I'm aware of the differences between just a kennel name and a line of dogs. There are distinct differences between the dogs from Deux Pottois, Boscaille, PT, etc,. and they were started using different dogs.

I know what you're saying though Kadi about some lines going back to and same dogs. Thanks for answering.


----------



## Martine Loots (Dec 28, 2009)

Kadi Thingvall said:


> A good breeder does both. Plus you have to look like at what the pedigree says, and what the pedigree is :-#


Exactly!

Both the lineage and the quality of the individual dog have to be there and are equally important.
A mediocre quality dog with a nice pedigree shouldn't be used.
Good dog from non proven lines is something else. If the dog is really exceptional, it could be done, but the outcome will be a big question mark.

Taking exceptional individuals from strong lines will increase the chances for success but still there is no guarantee.


----------



## Harry Keely (Aug 26, 2009)

Martine Loots said:


> Exactly!
> 
> Both the lineage and the quality of the individual dog have to be there and are equally important.
> A mediocre quality dog with a nice pedigree shouldn't be used.
> ...


I concur 150%


----------



## Jesus Alvarez (Feb 6, 2009)

Martine Loots said:


> Taking exceptional individuals from strong lines will increase the chances for success but still there is no guarantee.


You've done very well with that Martine. A'tim seemed to reproduce himself really well. 

Was he one of those dogs that produced well regardless of what the female was lineage wise?


----------



## Kadi Thingvall (Jan 22, 2007)

Jesus Alvarez said:


> I'm aware of the differences between just a kennel name and a line of dogs. There are distinct differences between the dogs from Deux Pottois, Boscaille, PT, etc,. and they were started using different dogs.

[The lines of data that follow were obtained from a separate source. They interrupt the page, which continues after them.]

/-! ### Data flits that arrive -/

theorem acceptFlit_fields (q : Pkg) (l : Nat) (f : Flit) : ((q.acceptFlit l f).link l).rxExpect = (f.seq + 1) % 4096 ∧
    ((q.acceptFlit l f).link l).rxAny = true ∧ ((q.acceptFlit l f).link l).nakWait = false ∧
    ((q.acceptFlit l f).link l).unacked = (q.link l).unacked + 1 := by
  simp only [Pkg.acceptFlit]
  generalize hp0 : (if (tabGet ({} : RxPool) (q.link l).pools (flitPool f)).size ≤
    (tabGet ({} : RxPool) (q.link l).pools (flitPool f)).held then q.bumpLink l lcCreditFaults 1 else q) = p0
  have hlink : p0.link l = q.link l := by
    rw [← hp0]
    split <;> rfl
  generalize hp2 : (p0.modLink l fun k => { k with
    rxExpect := (f.seq + 1) % 4096, rxAny := true, nakWait := false, unacked := k.unacked + 1
    pools := tabUpd {} k.pools (flitPool f) fun x => { x with held := x.held + 1 } }) = p2
  have htwo : (p2.link l).rxExpect = (f.seq + 1) % 4096 ∧ (p2.link l).rxAny = true ∧ (p2.link l).nakWait = false ∧
      (p2.link l).unacked = (q.link l).unacked + 1 := by
    rw [← hp2, Pkg.modLink_link_same, hlink]
    exact ⟨rfl, rfl, rfl, rfl⟩
  clear hp0 hp2 hlink
  have hof {r : Pkg} (h : r.sequence l = p2.sequence l) : (r.link l).rxExpect = (f.seq + 1) % 4096 ∧
      (r.link l).rxAny = true ∧ (r.link l).nakWait = false ∧ (r.link l).unacked = (q.link l).unacked + 1 := by
    obtain ⟨hexpect, hany, hwait, hunacked, -⟩ := fields_of_sequence h
    rw [hexpect, hany, hwait, hunacked]
    exact htwo
  have hpart (g : Tab (List Flit) → Tab (List Flit)) {r : Pkg}
      (h : r.sequence l = (p2.modLink l fun k => { k with part := g k.part }).sequence l) :
      (r.link l).rxExpect = (f.seq + 1) % 4096 ∧ (r.link l).rxAny = true ∧ (r.link l).nakWait = false ∧
      (r.link l).unacked = (q.link l).unacked + 1 := by
    obtain ⟨hexpect, hany, hwait, hunacked, -⟩ := fields_of_sequence h
    rw [hexpect, hany, hwait, hunacked, Pkg.modLink_link_same]
    exact htwo
  split
  · exact hof (releaseSlots_sequence ..)
  · split
    · split
      · exact hpart (fun t => tabErase t (2 * f.vc + f.cls)) ((arrived_sequence ..).trans (releaseSlots_sequence ..))
      · refine hpart (fun t => tabErase t (2 * f.vc + f.cls)) ((sendMgmt_sequence ..).trans ?_)
        exact (sequence_of_links rfl l).trans (releaseSlots_sequence ..)
    · exact hpart (fun t => tabSet t (2 * f.vc + f.cls) (tabGet [] (p2.link l).part (2 * f.vc + f.cls) ++ [f])) rfl

theorem acked_fields (k : Link) (f : Flit) : (k.acked f).rxExpect = k.rxExpect ∧ (k.acked f).rxAny = k.rxAny ∧
    (k.acked f).nakWait = k.nakWait ∧ (k.acked f).unacked = k.unacked := by
  simp only [Link.acked]
  split
  · exact ⟨rfl, rfl, rfl, rfl⟩
  · split <;> exact ⟨rfl, rfl, rfl, rfl⟩

theorem replay_fields (q : Pkg) (l : Nat) : ((q.replay l).link l).rxExpect = (q.link l).rxExpect ∧
    ((q.replay l).link l).rxAny = (q.link l).rxAny ∧ ((q.replay l).link l).nakWait = (q.link l).nakWait ∧
    ((q.replay l).link l).unacked = (q.link l).unacked := by
  simp [Pkg.replay]

theorem discardFlit_fields (q : Pkg) (l i : Nat) :
    ((q.discardFlit l i).link l).rxExpect = (q.link l).rxExpect ∧
    (q.discardFlit l i).count (linkCtr l i) = satAdd 64 (q.count (linkCtr l i)) 1 ∧
    ((q.link l).rxAny = true → ((q.discardFlit l i).link l).nakWait = true) := by
  unfold Pkg.discardFlit
  rw [Pkg.modLink_link_same, Pkg.modLink_count, Pkg.bumpLink_count_same, Pkg.bumpLink_link]
  split
  · exact ⟨rfl, rfl, fun _ => rfl⟩
  · rename_i hkept
    refine ⟨rfl, rfl, fun hany => ?_⟩
    simpa [hany] using hkept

I know, but even in the pedigree I posted there are a number of different lines, Loups Mutin, Deux Pottois, Fontaine du Buis, Noaillerie, Boscaille, etc. 

You can find some very tightly line/inbred Malinois, but in general the pedigrees are going to be more open than most bulldog pedigrees. Knowing you are a bulldog guy, I'm guessing that's part of what prompted the question?


----------



## Jesus Alvarez (Feb 6, 2009)

Kadi Thingvall said:


> I know, but even in the pedigree I posted there are a number of different lines, Loups Mutin, Deux Pottois, Fontaine du Buis, Noaillerie, Boscaille, etc.
> 
> You can find some very tightly line/inbred Malinois, but in general the pedigrees are going to be more open than most bulldog pedigrees. Knowing you are a bulldog guy, I'm guessing that's part of what prompted the question?


Yes, it's not something I'm accustomed too seeing so I was curious as to how it that effects selection.
The better AB breeders do line breed but there are many, many more that don't.


----------